- Whipholt Location of the community of Whipholt within Pine Lake Township, Cass County Whipholt Whipholt (the United States)
- Coordinates: 47°02′56″N 94°21′55″W﻿ / ﻿47.04889°N 94.36528°W
- Country: United States
- State: Minnesota
- County: Cass
- Township: Pine Lake Township

Area
- • Total: 3.49 sq mi (9.03 km^{2})
- • Land: 3.25 sq mi (8.43 km^{2})
- • Water: 0.23 sq mi (0.60 km^{2})
- Elevation: 1,322 ft (403 m)

Population (2020)
- • Total: 70
- • Density: 21.5/sq mi (8.31/km^{2})
- Time zone: UTC-6 (Central (CST))
- • Summer (DST): UTC-5 (CDT)
- ZIP code: 56484
- Area code: 218
- GNIS feature ID: 658974

= Whipholt, Minnesota =

Unincorporated community in Minnesota, US

Whipholt is an unincorporated community and census-designated place (CDP) in Pine Lake Township, Cass County, Minnesota, United States, along Leech Lake.
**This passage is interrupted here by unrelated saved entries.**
/-- The ratio of two words in binary32 (R276). -/
def ratioW (num den : Word) : Word := f32 ((num.toInt : Rat) / ((max 1 den.toNat : Nat) : Rat))

/-- The sources a gear needs are valid now (R281, R284): none, or the first cause. -/
def gearBadNow (s : State) (slot : Nat) : Option Nat :=
  let b := curBind s slot
  if !(gearRead (inputNow s) s.dt (bMaster b)).ok then some 1
  else if gMode s slot = 2 ∧ !(gearRead (inputNow s) s.dt (bMod b)).ok then some 2
  else none

/-- What a command does to the state of a gear (R280 to R283): a status and the state after it. -/
def gearJudge (st op : Nat) (ws : List Word) : Nat × Nat :=
  let p (i : Nat) : Word := nth ws i 0#32
  match op with
  | 0x40 => if st = 0 then (stOK, if bitOf (p 0) 2 then 1 else if bitsOf (p 0) 0 2 = 1 then 2 else 3) else (stBUSY_TARGET, st)
  | 0x41 =>
    if st = 0 then (stOK, 0) else if st = 1 then (stOK, 0) else if st = 5 then (stBUSY_TARGET, 5)
    else if bitsOf (p 0) 0 2 = 2 then (stOK, 0) else (stOK, 5)
  | _ =>
    if st = 0 then (stOK, 0)
    else if st = 3 then (stOK, if ratOf (p 2) = 0 then 3 else 4)
    else if st = 5 then (stREFUSED_STATE, 5) else (stBUSY_TARGET, st)

/-- The state of a gear once the commands that wait have applied. -/
def gearEff (s : State) (slot : Nat) : Nat :=
  ((s.gear slot).todo.map (fun c => (c.1, c.2.1)) ++ axisWaits s slot).foldl (fun st c => (gearJudge st c.1 c.2).2) (gearState s slot)

/-- The cam position a GMODE 1 gear puts its follower at. -/
def camPosition (s : State) (slot : Nat) (r : Rat) (u : Tick) : Rat :=
  posRat (join64 (s.cp slot 3) (s.cp slot 4)) + r * (camEval s (bCam (curBind s slot)) (posRat u)).y

/-- GEAR_ENGAGE (R281). -/
def opGearEngage (r : Request) (s : State) : Res :=
  let k := r.target
  let ramp := bitsOf (r.p 0) 0 2 == 1
  orRefuse s (slotCheck s k [9, 10])
    (if bitsOf (r.p 0) 3 29 ≠ 0 ∨ 2 ≤ bitsOf (r.p 0) 0 2 ∨ badF32 (r.p 3) ∨ (ramp ∧ ratOf (r.p 3) ≤ 0) then refuse s stBAD_PARAM
     else if gearEff s k ≠ 0 then refuse s stBUSY_TARGET
     else match gearFollower s k with
       | none => refuse s stREFUSED_STATE
       | some f =>
         let m := gearRead (inputNow s) s.dt (bMaster (curBind s k))
         let far := gMode s k == 1 && !ramp
           && decide (s.cpR f 26 < absR (posRat (s.axis f).x - camPosition s k (ratOf (ratioW (s.cp k 1) (s.cp k 2))) m.x))
         if (axisEff s f).st ≠ 1 ∨ (gearBadNow s k).isSome ∨ far then refuse s stREFUSED_STATE
         else axisAccept s k 0x40 r.params)

def execGearEngage (r : Request) (s : State) : Host.Outcome State Fault Refusal := .next (serveReed r s (r.params.length == 4) (opGearEngage r))

/-- GEAR_DISENGAGE (R283). -/
def opGearDisengage (r : Request) (s : State) : Res :=
  let k := r.target
  let mode := bitsOf (r.p 0) 0 2
  let e := gearEff s k
  let moving : Bool := match gearFollower s k with | some f => ratOf (s.axis f).v != 0 | none => false
  orRefuse s (slotCheck s k [9, 10])
    (if mode = 3 ∨ (r.params.length == 2) != (mode == 0) then refuse s stBAD_PARAM
     else if mode = 0 ∧ (gMode s k = 1 ∨ badF32 (r.p 1) ∨ ratOf (r.p 1) ≤ 0) then refuse s stBAD_PARAM
     else if e = 0 then { st := s }
     else if e = 5 then refuse s stBUSY_TARGET
     else if mode = 2 ∧ e ≠ 1 ∧ moving then refuse s stREFUSED_STATE
     else axisAccept s k 0x41 r.params)

def execGearDisengage (r : Request) (s : State) : Host.Outcome State Fault Refusal :=
  .next (serveReed r s (r.params.length == 1 || r.params.length == 2) (opGearDisengage r))

/-- GEAR_RATIO (R282). The word after its parameters tells the state it was accepted in. -/
def opGearRatio (r : Request) (s : State) : Res :=
  let k := r.target
  let e := gearEff s k
  let j := gearJudge e 0x42 r.params
  orRefuse s (slotCheck s k [9, 10])
    (if r.p 1 = 0#32 ∨ badF32 (r.p 2) ∨ ratOf (r.p 2) < 0 then refuse s stBAD_PARAM
     else if j.1 ≠ stOK then refuse s j.1
     else axisAccept ((s.setCw k 1 (r.p 0)).setCw k 2 (r.p 1)) k 0x42 (r.params ++ [wd e]))

def execGearRatio (r : Request) (s : State) : Host.Outcome State Fault Refusal := .next (serveReed r s (r.params.length == 3) (opGearRatio r))

/-- A held reply carries REFUSED_STATE where its command met its boundary in a state that refuses it (R79, R202). -/
def heldRefuse (s : State) (ticket : Nat) (stamp : Nat) : State :=
  s.withCmd { s.cmd with deferred := s.cmd.deferred.map (fun (d : Deferred) =>
      if d.ticket = ticket then { d with waits := [], final := d.final.orElse (fun _ => some (stREFUSED_STATE, stamp)) } else d) }

/-- A held reply waits on for the pass of a gear, named by its slot above the groups. -/
def gearHold (s : State) (slot ticket : Nat) : State :=
  s.withCmd { s.cmd with deferred := s.cmd.deferred.map (fun (d : Deferred) => if d.ticket = ticket then { d with waits := d.waits ++ [(8 + slot, 0#32)] } else d) }

/-- The pass of a gear ends that wait; with a stamp the command was not carried out (R296). -/
def gearAnswer (s : State) (slot ticket : Nat) (refused : Option Nat) : State :=
  match refused with
  | some stamp => heldRefuse s ticket stamp
  | none => s.withCmd { s.cmd with deferred := s.cmd.deferred.map (fun (d : Deferred) =>
      if d.ticket = ticket then { d with waits := d.waits.filter (fun w => w.1 != 8 + slot) } else d) }

/-- A gear command at the boundary of the gear's next pass; the flag says that the state refuses it (R281, R282). A command of a gear that
is engaged in any way goes to that pass, which finds first whether master and modulator are valid (R296). -/
def gearApply (s : State) (slot op : Nat) (ws : List Word) (ticket : Nat) : State × Bool :=
  let p (i : Nat) : Word := nth ws i 0#32
  let x := s.gear slot
  let j := gearJudge x.st op ws
  if j.1 ≠ stOK ∨ (op = 0x42 ∧ x.st = 0 ∧ p 3 ≠ 0#32) then (s, true)
  else if x.st ≠ 0 then (gearHold (s.setSt slot (.gear { x with todo := x.todo ++ [(op, ws, ticket)] })) slot ticket, false)
  else match gearFollower s slot, op with
    | some f, 0x40 =>
      if axisState s f ≠ 1 then (s, true)
      else
        let at_ := if bitOf (p 0) 2 then some (join64 (p 1) (p 2)) else none
        let x1 : GearS := { xf := (s.axis f).x, xm := x.xm, num := s.cp slot 1, den := s.cp slot 2, armed := some (at_, bitsOf (p 0) 0 2, f32Flush (p 3)),
                            cause := x.cause }
        let s1 := s.setCtx slot { s.ctx slot with st := .gear x1, out := [] }
        (axisSet (gearSet s1 slot j.2 none) f 4, false)
    | none, 0x40 => (s, true)
    | _, 0x42 => ((s.setFrc (ctxAddr slot 1) (p 0)).setFrc (ctxAddr slot 2) (p 1), false)
    | _, _ => (s, false)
As of the 2020 census, Whipholt had a population of 70. The community is located along State Highway 200 (MN 200) near Pine Lake Road. Whipholt is 13 miles east of Walker.
==Demographics==

Historical population
| Census | Pop. | Note | %± |
| 2020 | 70 |  | — |
U.S. Decennial Census

==Education==
The Walker-Hackensack-Akeley School District serves the CDP.